(Items listed in a dataset)

[Start of section]

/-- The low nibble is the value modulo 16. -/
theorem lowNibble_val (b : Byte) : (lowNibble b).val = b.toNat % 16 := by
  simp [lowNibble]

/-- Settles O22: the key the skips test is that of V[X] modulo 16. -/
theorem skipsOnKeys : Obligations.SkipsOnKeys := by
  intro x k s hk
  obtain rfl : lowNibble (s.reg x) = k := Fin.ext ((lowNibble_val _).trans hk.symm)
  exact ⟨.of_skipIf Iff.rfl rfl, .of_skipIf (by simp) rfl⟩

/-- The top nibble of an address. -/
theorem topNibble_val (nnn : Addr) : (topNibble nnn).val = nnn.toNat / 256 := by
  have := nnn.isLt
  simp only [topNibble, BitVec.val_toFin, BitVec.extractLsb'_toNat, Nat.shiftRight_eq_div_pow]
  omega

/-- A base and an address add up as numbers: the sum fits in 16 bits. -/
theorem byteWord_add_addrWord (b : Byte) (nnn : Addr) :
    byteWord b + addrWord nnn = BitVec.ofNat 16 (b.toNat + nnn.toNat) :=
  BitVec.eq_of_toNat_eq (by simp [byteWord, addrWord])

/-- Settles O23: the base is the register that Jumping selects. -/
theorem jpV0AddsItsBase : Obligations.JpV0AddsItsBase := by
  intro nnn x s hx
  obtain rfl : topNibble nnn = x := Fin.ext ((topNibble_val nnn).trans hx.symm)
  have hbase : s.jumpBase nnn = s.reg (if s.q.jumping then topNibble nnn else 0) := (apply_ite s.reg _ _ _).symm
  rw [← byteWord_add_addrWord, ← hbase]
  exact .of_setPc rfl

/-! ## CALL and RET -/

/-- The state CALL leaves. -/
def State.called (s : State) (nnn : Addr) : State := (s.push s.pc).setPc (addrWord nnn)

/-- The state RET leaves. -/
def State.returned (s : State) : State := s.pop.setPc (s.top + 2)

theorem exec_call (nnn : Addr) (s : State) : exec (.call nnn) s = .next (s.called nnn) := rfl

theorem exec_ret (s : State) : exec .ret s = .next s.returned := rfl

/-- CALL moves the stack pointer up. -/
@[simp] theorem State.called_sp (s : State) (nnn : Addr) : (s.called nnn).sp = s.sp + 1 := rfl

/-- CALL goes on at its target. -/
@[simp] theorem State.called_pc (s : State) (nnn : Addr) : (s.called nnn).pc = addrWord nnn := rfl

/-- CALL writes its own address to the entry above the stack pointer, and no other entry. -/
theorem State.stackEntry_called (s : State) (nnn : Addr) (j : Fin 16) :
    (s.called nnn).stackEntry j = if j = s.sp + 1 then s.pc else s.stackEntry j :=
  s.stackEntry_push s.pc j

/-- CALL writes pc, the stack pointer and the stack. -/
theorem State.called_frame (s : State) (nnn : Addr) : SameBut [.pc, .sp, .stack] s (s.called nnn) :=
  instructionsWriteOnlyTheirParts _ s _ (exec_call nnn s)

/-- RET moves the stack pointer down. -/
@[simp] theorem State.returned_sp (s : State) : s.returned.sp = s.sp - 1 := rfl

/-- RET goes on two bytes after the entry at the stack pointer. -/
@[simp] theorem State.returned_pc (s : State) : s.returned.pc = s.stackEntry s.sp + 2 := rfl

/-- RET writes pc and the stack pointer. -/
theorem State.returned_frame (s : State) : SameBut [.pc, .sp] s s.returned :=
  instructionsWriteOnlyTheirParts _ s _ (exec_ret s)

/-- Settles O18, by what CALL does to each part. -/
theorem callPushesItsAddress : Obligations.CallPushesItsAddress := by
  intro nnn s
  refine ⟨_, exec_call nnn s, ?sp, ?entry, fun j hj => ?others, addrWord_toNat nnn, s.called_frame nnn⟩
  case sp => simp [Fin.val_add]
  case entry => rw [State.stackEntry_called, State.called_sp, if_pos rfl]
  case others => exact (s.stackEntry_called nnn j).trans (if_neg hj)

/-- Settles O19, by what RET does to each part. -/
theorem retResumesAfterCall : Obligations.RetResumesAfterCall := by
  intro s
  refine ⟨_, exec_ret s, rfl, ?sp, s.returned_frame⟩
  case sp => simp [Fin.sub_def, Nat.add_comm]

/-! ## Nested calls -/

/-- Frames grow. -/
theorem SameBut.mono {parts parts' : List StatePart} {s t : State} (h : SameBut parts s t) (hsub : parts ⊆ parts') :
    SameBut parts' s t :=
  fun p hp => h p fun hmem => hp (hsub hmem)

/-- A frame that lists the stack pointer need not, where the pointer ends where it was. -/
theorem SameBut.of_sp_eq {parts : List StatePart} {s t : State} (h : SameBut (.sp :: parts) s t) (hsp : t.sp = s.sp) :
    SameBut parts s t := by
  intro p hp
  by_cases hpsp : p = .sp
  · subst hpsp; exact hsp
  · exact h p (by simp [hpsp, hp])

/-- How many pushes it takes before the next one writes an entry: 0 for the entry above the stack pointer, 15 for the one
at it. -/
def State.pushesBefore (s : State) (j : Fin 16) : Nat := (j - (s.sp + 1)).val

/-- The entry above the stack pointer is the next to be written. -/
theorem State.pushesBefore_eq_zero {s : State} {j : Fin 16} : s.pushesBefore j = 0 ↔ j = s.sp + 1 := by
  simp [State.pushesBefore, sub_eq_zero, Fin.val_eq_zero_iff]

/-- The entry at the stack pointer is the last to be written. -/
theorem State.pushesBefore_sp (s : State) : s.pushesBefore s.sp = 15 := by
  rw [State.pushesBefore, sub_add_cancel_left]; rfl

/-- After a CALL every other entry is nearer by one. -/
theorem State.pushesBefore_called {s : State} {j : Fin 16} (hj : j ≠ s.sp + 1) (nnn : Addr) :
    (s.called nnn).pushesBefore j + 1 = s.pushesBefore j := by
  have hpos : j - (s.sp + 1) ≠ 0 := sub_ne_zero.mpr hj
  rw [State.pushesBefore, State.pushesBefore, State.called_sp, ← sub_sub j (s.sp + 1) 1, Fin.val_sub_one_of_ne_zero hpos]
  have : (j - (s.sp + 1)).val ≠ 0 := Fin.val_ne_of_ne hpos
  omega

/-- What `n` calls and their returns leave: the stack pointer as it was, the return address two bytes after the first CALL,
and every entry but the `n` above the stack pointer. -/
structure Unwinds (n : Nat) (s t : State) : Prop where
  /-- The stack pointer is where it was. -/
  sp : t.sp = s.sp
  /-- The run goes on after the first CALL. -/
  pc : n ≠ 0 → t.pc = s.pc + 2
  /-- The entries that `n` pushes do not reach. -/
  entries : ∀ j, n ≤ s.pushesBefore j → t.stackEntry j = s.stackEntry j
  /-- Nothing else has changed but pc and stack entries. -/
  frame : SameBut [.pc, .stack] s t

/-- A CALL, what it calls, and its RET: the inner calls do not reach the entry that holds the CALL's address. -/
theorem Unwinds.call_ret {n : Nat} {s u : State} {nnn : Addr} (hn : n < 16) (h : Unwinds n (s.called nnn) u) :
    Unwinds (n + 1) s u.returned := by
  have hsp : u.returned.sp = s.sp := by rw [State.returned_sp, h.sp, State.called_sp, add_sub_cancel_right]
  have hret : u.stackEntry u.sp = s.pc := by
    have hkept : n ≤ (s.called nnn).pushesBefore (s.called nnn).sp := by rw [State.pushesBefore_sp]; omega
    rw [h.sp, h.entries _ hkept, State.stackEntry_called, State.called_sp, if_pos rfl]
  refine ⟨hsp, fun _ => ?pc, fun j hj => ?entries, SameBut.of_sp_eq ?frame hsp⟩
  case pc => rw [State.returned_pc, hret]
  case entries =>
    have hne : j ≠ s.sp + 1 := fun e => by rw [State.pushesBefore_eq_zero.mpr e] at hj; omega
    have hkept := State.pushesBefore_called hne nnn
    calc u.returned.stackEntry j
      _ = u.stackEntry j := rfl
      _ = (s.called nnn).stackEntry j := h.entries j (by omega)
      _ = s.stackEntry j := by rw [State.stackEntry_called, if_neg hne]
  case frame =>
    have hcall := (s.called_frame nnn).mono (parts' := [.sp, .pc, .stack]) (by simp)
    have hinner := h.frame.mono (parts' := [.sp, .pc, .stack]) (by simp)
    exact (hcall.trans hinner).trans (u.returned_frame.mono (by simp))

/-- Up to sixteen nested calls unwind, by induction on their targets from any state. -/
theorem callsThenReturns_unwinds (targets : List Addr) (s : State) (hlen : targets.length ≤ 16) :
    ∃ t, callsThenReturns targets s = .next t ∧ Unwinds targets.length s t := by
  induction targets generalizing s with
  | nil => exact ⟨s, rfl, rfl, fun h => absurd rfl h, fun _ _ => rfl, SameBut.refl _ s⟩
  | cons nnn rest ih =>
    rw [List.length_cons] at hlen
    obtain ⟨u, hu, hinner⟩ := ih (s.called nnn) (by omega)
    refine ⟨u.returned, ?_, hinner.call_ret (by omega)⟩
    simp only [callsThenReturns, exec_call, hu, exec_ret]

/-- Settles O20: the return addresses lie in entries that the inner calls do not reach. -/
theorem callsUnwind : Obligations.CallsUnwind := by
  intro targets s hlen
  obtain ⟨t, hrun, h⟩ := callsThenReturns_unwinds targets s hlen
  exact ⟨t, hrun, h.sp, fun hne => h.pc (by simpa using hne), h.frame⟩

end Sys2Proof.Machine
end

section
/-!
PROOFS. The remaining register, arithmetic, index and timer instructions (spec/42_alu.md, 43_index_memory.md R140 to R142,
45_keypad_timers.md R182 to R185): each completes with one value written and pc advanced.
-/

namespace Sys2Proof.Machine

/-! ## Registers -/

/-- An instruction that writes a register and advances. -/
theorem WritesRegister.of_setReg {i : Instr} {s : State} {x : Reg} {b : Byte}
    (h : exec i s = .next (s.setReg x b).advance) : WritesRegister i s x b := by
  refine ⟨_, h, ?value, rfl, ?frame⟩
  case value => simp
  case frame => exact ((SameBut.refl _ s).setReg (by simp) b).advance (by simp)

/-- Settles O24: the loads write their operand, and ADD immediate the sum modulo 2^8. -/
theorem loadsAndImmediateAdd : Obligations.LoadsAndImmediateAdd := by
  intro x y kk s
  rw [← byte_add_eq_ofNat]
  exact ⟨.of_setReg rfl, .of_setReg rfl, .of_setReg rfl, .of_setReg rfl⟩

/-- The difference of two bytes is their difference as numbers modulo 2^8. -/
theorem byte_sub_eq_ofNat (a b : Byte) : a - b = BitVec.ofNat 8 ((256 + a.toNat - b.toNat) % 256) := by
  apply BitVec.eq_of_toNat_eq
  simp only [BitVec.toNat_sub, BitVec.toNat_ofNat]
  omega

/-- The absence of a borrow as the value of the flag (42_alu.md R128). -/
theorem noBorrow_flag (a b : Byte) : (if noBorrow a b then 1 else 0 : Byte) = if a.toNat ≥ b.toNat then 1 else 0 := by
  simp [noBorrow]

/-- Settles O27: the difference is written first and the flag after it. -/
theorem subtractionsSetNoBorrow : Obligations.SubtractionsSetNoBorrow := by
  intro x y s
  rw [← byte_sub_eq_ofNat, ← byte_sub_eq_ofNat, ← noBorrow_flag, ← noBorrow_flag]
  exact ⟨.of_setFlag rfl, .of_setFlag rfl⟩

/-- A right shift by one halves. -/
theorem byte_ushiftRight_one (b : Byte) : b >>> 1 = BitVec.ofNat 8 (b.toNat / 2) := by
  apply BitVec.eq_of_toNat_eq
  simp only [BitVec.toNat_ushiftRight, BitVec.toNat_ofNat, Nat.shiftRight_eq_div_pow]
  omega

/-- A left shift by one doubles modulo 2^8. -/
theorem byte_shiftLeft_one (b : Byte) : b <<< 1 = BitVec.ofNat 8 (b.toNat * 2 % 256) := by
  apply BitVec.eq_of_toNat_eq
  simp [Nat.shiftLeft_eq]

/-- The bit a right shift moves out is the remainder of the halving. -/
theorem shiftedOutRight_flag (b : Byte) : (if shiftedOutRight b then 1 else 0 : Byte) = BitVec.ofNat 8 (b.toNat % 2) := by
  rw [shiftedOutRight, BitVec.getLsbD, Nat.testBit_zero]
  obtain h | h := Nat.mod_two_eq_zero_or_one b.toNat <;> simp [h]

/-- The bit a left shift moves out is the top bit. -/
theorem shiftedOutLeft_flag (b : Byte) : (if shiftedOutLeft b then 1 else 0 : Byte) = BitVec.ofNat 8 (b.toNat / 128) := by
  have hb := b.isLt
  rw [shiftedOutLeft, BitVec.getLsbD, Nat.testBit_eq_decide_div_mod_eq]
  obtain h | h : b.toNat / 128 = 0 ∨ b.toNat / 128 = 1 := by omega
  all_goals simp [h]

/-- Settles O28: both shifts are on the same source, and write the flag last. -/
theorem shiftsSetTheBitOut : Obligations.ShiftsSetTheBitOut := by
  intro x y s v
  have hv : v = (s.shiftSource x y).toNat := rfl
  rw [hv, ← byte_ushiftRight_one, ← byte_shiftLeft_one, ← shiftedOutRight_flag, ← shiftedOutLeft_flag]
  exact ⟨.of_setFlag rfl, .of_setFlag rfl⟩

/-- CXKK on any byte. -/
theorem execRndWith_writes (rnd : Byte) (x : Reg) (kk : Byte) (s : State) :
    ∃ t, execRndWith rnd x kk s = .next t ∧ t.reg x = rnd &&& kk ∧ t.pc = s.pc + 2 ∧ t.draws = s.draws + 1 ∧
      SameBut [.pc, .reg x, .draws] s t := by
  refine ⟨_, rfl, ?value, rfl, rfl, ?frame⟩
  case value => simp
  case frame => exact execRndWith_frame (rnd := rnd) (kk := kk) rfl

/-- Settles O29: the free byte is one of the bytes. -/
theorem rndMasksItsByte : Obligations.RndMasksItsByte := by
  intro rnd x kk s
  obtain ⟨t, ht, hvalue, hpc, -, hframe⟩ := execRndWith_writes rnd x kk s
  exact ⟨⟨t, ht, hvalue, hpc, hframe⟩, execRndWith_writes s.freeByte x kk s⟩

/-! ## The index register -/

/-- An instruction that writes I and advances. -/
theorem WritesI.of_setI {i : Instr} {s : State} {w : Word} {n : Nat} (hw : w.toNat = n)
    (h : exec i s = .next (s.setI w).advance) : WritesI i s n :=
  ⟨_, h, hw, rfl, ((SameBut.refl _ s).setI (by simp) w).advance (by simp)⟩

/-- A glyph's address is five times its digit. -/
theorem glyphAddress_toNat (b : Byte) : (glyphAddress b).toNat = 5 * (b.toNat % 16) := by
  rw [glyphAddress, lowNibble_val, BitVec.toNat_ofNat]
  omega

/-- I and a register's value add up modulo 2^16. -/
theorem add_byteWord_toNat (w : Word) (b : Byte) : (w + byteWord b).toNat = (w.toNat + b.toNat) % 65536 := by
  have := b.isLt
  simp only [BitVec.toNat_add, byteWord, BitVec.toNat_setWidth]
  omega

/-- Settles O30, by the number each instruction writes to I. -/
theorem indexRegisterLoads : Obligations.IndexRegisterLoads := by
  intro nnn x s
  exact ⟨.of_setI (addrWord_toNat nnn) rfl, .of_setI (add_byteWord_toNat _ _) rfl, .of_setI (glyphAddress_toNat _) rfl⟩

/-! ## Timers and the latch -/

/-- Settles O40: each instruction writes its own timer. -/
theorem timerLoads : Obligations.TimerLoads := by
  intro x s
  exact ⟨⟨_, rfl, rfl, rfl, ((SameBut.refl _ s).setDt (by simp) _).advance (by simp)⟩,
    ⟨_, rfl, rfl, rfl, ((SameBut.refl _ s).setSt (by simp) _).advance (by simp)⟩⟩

[End of section]
[Start of section]

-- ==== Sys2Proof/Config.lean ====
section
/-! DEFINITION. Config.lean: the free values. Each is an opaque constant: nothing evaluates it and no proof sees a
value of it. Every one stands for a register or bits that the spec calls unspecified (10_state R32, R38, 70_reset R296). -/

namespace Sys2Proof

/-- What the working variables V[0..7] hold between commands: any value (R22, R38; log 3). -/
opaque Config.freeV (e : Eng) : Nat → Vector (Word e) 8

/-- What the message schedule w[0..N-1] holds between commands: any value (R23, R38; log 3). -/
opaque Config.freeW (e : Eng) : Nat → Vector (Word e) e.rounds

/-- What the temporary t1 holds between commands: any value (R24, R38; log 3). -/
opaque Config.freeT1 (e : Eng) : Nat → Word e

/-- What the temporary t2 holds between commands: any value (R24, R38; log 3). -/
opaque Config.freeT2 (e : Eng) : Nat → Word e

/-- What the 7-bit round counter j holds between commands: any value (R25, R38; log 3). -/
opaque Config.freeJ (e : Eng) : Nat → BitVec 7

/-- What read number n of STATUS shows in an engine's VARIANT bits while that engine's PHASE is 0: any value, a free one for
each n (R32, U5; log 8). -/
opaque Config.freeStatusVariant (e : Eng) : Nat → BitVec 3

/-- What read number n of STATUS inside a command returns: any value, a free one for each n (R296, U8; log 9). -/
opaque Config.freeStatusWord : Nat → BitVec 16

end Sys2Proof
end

[End of section]

• [Assigned task] Within the data above, pick out all lines holding the word "numbers".

• [Solved exercise]
/-- A base and an address add up as numbers: the sum fits in 16 bits. -/
/-- The difference of two bytes is their difference as numbers modulo 2^8. -/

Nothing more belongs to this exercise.